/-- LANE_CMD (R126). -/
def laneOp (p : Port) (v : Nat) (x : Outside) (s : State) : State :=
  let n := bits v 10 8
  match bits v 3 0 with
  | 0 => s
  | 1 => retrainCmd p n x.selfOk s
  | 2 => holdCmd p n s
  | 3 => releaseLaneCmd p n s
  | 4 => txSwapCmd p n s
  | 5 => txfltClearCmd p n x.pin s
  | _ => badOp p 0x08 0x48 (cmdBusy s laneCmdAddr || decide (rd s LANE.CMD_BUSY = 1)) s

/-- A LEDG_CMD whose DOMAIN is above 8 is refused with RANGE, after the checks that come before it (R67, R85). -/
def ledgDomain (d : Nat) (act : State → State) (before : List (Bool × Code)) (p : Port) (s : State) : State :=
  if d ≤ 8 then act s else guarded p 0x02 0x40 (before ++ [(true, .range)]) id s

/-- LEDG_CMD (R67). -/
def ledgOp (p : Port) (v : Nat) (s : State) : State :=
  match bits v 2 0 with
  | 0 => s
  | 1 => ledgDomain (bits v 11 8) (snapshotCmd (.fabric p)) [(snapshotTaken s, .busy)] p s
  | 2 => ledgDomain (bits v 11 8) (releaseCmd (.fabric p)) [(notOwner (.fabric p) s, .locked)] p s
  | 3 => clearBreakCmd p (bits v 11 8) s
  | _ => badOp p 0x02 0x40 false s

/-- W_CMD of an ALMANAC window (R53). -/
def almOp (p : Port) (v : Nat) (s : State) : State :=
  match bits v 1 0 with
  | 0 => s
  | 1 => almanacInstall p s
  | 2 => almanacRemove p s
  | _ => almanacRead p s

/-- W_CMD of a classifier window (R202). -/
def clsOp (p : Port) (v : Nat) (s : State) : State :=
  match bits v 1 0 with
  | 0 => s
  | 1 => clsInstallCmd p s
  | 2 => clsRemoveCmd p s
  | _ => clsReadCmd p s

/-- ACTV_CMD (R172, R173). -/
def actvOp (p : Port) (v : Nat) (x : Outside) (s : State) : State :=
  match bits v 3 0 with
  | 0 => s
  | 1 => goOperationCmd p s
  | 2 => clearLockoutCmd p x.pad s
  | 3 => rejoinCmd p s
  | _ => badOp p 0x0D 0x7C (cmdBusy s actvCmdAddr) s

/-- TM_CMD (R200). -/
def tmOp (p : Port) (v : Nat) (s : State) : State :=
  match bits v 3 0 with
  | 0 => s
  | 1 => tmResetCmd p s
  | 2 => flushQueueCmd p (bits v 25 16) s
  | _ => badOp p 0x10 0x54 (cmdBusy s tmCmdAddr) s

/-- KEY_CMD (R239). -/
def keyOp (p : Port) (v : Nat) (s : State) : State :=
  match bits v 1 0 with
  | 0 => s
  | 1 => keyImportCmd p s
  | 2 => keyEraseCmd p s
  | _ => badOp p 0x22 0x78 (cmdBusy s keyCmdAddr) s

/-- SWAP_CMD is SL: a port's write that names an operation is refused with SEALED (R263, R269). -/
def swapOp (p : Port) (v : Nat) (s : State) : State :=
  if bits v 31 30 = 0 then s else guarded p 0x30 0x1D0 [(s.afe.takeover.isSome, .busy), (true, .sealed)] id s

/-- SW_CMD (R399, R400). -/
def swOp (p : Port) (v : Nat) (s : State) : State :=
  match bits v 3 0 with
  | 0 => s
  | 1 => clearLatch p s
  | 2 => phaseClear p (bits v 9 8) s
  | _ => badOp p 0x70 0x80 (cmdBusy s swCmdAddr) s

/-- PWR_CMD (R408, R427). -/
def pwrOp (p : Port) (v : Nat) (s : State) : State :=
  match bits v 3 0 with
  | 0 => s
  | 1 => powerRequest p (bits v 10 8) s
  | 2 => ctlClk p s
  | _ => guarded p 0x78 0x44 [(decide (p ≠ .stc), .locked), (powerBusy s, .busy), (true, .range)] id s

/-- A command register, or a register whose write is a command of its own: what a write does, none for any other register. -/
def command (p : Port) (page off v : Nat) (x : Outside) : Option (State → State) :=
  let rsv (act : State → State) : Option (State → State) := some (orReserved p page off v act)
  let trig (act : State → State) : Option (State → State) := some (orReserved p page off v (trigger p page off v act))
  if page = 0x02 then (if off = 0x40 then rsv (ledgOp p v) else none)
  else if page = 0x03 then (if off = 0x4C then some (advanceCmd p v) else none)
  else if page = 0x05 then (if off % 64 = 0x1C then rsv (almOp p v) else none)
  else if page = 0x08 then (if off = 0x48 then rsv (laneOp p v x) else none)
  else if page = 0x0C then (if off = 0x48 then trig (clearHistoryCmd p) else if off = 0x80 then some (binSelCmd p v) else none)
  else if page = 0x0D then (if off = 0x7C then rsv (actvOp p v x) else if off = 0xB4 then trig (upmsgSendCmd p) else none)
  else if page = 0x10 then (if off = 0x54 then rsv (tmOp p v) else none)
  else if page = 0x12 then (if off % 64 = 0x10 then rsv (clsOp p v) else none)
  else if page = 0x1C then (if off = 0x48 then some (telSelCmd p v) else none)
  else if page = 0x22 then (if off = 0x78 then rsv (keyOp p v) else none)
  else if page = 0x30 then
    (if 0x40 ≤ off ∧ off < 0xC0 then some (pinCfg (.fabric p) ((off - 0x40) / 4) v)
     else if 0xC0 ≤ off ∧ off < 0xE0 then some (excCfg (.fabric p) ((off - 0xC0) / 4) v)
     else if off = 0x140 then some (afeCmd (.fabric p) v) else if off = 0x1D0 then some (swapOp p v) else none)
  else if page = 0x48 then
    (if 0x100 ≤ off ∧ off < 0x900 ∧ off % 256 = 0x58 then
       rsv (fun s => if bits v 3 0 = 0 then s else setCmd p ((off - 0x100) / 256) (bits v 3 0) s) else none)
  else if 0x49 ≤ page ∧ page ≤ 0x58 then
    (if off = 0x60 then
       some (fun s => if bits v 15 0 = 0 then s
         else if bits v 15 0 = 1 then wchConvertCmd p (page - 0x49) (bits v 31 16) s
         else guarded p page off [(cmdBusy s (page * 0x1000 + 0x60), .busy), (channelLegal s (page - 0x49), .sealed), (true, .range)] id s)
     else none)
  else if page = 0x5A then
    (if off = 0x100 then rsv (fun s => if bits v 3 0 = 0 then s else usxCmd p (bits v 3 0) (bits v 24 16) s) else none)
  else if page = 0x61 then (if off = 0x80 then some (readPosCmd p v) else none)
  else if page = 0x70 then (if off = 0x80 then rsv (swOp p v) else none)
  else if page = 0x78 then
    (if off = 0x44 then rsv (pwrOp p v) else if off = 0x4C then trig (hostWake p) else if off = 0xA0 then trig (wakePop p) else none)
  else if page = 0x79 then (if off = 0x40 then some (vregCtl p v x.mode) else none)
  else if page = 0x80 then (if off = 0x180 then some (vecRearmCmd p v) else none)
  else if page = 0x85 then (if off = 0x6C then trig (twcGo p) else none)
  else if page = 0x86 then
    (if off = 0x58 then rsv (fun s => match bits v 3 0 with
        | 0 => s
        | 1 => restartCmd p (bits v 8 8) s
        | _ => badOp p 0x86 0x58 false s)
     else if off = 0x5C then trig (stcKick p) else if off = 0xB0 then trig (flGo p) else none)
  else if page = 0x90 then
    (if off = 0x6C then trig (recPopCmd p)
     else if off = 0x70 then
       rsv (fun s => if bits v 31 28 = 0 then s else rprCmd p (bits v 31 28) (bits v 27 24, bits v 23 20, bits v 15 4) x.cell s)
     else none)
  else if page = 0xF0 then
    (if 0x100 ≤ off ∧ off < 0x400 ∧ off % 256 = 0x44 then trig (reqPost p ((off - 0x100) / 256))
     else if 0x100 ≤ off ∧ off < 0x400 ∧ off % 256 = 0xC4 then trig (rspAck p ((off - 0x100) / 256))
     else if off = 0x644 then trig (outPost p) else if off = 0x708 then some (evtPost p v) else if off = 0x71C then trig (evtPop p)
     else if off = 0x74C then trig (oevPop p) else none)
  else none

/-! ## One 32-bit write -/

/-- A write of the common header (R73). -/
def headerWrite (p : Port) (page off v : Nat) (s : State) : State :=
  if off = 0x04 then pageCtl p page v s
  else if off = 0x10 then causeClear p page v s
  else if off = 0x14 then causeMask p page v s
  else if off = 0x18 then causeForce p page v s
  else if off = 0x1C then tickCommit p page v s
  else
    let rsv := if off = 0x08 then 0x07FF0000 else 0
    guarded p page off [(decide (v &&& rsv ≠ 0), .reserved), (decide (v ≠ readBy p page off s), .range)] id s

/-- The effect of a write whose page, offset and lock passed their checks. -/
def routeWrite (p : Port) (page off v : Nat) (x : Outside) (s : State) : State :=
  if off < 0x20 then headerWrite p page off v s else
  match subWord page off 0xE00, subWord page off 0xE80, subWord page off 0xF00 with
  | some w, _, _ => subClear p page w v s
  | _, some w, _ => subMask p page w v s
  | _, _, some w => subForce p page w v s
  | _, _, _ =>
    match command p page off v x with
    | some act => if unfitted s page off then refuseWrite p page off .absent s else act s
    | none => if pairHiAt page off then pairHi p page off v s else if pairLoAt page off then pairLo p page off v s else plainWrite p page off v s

• • •

**Problem to work on:** Once you reach the line with "else if page = 0x90 then" in the data above, copy it and every line after it exactly, up to and including the line with "else if 0x100".

**Output:**
  else if page = 0x90 then
    (if off = 0x6C then trig (recPopCmd p)
     else if off = 0x70 then
       rsv (fun s => if bits v 31 28 = 0 then s else rprCmd p (bits v 31 28) (bits v 27 24, bits v 23 20, bits v 15 4) x.cell s)
     else none)
  else if page = 0xF0 then
    (if 0x100 ≤ off ∧ off < 0x400 ∧ off % 256 = 0x44 then trig (reqPost p ((off - 0x100) / 256))
     else if 0x100 ≤ off ∧ off < 0x400 ∧ off % 256 = 0xC4 then trig (rspAck p ((off - 0x100) / 256))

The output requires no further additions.